### Source records

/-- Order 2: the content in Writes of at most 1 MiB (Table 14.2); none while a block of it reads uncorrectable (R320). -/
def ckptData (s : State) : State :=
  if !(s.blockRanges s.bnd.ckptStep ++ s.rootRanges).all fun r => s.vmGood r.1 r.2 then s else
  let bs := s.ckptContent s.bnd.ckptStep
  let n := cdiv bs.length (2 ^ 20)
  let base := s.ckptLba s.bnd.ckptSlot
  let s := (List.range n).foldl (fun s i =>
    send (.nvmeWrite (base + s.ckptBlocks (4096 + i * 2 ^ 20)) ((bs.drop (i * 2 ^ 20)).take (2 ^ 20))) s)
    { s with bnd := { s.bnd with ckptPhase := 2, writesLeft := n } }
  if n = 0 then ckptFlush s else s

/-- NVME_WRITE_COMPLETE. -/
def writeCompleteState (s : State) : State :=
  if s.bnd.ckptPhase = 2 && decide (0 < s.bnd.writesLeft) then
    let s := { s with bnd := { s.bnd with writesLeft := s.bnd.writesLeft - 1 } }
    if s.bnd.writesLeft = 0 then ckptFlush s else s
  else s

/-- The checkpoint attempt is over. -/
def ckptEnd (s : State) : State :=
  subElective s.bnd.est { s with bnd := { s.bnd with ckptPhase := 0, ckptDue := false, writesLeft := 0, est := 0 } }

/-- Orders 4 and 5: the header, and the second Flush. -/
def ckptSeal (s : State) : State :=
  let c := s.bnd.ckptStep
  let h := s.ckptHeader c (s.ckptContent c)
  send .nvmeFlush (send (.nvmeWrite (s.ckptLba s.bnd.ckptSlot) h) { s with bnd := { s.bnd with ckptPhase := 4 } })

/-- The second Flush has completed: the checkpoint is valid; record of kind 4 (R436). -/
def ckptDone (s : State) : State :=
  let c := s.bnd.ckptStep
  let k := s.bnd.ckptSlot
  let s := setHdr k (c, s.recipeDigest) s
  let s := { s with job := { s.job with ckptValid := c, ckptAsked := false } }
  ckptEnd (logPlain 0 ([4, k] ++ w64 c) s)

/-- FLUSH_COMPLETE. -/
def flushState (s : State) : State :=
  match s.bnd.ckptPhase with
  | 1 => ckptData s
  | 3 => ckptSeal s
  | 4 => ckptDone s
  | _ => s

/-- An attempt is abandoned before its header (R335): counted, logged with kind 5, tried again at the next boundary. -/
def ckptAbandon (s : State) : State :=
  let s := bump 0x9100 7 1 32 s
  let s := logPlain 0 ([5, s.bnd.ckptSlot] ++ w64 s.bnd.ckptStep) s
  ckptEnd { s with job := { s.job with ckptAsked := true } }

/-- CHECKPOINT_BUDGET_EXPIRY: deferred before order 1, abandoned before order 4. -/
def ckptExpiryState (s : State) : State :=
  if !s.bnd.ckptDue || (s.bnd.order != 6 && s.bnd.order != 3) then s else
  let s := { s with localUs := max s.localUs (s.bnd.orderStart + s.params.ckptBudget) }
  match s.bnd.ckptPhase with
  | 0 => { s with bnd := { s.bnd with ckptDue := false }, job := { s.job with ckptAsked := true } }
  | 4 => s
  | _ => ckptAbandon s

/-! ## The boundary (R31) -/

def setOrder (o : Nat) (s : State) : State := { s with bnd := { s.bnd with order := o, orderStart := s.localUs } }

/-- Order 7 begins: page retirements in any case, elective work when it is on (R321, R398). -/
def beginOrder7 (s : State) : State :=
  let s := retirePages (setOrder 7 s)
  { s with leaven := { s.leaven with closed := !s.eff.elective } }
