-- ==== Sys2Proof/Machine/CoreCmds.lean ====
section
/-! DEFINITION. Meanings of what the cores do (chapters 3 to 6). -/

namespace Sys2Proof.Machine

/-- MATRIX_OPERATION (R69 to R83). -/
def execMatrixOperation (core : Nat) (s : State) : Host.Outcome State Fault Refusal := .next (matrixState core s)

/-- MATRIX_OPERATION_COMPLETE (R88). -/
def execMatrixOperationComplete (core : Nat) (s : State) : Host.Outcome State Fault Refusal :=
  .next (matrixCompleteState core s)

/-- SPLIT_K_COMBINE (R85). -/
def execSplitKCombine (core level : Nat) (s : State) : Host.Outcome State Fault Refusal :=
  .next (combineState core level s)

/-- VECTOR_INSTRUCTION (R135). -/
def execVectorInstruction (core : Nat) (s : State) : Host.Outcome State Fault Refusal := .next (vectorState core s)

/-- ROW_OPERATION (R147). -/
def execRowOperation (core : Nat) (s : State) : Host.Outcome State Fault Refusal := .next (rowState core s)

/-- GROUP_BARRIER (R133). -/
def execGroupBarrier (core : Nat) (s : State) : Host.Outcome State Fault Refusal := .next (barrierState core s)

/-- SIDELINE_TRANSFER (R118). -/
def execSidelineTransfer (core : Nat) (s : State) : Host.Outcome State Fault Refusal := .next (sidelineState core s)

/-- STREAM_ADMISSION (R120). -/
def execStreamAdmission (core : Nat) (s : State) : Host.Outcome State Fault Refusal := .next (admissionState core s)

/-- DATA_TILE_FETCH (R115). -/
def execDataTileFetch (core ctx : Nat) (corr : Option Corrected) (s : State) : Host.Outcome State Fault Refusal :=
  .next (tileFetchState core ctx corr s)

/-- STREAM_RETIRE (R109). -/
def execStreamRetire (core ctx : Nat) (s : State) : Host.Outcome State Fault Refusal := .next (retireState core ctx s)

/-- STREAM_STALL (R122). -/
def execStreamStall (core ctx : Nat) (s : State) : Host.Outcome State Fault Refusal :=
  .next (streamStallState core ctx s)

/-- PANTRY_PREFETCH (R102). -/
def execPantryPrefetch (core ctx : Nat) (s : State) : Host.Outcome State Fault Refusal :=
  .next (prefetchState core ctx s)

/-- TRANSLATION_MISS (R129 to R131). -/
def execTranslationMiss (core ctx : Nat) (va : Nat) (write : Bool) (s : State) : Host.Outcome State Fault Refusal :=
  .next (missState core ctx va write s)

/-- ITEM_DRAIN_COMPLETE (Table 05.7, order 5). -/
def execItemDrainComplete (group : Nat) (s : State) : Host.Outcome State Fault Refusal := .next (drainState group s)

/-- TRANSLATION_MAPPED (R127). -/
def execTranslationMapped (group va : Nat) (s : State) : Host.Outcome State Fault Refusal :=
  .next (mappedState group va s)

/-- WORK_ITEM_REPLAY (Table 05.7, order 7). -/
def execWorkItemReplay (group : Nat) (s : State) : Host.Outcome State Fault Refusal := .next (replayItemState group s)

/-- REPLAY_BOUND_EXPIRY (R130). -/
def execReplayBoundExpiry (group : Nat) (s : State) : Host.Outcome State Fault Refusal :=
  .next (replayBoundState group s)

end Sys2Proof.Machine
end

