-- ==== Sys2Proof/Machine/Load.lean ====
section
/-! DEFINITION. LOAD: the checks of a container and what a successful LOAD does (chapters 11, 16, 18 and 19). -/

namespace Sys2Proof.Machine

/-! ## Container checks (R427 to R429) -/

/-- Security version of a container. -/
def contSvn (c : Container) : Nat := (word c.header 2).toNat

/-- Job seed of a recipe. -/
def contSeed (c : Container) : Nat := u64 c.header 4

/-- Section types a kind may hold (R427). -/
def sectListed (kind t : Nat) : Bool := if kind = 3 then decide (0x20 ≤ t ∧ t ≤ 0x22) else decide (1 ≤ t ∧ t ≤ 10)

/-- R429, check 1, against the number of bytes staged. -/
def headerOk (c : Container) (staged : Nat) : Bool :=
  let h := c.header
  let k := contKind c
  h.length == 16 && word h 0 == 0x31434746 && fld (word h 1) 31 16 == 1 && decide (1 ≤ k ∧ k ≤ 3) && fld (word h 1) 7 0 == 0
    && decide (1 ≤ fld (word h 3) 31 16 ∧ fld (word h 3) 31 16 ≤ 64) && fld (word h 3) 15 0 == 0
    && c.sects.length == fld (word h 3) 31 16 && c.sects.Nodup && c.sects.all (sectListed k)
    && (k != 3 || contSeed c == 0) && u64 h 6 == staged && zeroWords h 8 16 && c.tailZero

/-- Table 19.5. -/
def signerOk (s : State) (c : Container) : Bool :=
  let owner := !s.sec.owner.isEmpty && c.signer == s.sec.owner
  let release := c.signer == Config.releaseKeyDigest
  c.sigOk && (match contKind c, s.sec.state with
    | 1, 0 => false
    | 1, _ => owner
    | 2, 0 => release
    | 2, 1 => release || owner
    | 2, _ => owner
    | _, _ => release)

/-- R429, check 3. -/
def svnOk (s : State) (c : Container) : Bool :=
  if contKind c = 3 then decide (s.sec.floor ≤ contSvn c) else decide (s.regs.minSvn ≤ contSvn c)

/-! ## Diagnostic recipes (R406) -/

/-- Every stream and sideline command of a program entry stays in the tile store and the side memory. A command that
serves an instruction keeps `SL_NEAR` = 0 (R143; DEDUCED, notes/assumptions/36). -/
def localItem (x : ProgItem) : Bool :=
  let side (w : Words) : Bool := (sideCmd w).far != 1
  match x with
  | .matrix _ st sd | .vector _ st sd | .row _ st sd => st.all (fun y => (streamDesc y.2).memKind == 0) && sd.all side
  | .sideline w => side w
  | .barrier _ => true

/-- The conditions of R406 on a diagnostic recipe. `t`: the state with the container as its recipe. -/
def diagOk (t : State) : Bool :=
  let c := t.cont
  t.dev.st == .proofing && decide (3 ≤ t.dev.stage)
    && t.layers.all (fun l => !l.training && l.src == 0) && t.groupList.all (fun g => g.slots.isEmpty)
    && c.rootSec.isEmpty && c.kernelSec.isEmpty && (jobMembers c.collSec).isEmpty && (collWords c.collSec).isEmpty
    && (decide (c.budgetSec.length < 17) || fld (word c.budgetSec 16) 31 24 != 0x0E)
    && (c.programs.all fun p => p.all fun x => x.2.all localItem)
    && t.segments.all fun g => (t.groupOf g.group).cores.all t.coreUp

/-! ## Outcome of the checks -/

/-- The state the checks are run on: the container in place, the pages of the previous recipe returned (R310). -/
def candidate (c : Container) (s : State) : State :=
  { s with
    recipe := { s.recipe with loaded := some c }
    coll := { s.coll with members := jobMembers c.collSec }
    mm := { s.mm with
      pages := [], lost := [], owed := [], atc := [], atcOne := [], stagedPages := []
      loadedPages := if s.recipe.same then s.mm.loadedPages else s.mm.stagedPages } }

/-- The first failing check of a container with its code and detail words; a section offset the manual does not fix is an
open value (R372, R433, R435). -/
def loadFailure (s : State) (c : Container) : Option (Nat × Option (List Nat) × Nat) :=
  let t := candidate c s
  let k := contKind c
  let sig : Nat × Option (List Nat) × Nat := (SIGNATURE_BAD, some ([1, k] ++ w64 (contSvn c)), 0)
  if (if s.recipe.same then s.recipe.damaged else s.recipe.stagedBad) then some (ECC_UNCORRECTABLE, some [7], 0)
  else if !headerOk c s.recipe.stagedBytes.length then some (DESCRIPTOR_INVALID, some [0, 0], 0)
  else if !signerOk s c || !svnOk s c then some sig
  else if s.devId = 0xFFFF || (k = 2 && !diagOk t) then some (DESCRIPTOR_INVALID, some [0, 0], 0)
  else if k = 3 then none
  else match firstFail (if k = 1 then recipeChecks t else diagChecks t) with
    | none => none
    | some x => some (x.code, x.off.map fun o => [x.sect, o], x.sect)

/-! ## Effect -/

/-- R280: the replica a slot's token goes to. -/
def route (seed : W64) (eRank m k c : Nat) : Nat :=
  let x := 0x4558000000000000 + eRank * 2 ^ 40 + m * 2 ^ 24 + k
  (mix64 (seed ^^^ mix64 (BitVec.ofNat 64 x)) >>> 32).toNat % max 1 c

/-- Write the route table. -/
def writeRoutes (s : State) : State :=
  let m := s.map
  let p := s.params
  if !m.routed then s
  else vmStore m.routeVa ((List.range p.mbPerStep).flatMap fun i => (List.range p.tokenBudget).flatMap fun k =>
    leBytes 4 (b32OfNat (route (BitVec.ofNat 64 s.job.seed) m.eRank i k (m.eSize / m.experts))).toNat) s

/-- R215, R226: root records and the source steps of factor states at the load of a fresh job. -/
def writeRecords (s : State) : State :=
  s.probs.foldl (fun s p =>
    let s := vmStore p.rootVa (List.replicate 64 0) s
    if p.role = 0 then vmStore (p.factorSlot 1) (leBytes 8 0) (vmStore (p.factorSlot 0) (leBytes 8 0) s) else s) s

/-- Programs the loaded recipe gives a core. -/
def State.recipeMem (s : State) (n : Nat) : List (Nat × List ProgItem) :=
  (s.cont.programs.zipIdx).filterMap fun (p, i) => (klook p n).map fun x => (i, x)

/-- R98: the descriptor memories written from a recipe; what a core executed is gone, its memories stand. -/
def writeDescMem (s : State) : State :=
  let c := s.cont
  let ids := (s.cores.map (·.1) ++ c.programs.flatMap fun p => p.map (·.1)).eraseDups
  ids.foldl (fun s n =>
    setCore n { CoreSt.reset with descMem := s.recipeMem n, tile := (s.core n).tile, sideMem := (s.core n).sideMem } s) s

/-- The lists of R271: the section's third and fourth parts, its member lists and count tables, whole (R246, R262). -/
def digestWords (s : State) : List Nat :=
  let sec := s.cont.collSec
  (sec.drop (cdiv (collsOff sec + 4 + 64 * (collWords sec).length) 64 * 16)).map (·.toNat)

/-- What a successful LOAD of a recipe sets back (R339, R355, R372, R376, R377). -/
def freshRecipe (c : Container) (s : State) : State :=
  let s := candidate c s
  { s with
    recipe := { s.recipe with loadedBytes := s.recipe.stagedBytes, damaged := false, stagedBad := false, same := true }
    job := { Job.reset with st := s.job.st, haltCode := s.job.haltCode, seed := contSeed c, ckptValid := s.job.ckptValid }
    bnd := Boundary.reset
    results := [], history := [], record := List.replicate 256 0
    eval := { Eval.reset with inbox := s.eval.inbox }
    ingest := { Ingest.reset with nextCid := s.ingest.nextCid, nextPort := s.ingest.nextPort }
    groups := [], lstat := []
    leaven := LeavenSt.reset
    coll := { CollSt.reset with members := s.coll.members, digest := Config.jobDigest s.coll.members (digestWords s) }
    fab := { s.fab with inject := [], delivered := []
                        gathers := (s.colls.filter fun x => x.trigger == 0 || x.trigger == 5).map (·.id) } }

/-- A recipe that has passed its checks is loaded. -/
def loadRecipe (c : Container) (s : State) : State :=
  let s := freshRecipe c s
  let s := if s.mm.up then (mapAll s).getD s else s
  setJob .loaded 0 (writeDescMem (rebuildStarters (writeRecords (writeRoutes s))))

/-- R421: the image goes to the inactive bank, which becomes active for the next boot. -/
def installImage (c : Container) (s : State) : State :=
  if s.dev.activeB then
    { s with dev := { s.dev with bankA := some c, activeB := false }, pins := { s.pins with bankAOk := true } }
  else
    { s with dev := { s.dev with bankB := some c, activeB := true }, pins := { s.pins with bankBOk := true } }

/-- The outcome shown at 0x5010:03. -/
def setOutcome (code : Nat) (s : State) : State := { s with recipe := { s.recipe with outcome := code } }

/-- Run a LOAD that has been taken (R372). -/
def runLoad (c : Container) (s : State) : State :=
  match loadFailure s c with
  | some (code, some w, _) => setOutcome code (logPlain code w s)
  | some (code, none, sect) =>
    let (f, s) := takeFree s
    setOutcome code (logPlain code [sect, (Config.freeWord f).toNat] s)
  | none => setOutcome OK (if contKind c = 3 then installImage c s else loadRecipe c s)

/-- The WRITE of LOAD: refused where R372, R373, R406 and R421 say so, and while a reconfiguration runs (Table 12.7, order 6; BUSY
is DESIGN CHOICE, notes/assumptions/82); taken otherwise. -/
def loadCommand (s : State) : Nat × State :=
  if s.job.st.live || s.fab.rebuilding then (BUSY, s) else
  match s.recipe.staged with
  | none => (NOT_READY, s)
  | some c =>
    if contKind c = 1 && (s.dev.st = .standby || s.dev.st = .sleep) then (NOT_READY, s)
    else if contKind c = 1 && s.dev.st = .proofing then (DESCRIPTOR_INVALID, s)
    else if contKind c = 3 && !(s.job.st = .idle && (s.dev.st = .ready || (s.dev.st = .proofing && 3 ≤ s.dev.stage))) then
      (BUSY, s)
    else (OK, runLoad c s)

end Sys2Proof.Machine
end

### Exercise
Reproduce exactly, and only, the lines from the start of the entries through the one that contains "if !(s.blockRanges s.bnd.ckptStep".

### Answer area
/-- Order 2: the content in Writes of at most 1 MiB (Table 14.2); none while a block of it reads uncorrectable (R320). -/
def ckptData (s : State) : State :=
  if !(s.blockRanges s.bnd.ckptStep ++ s.rootRanges).all fun r => s.vmGood r.1 r.2 then s else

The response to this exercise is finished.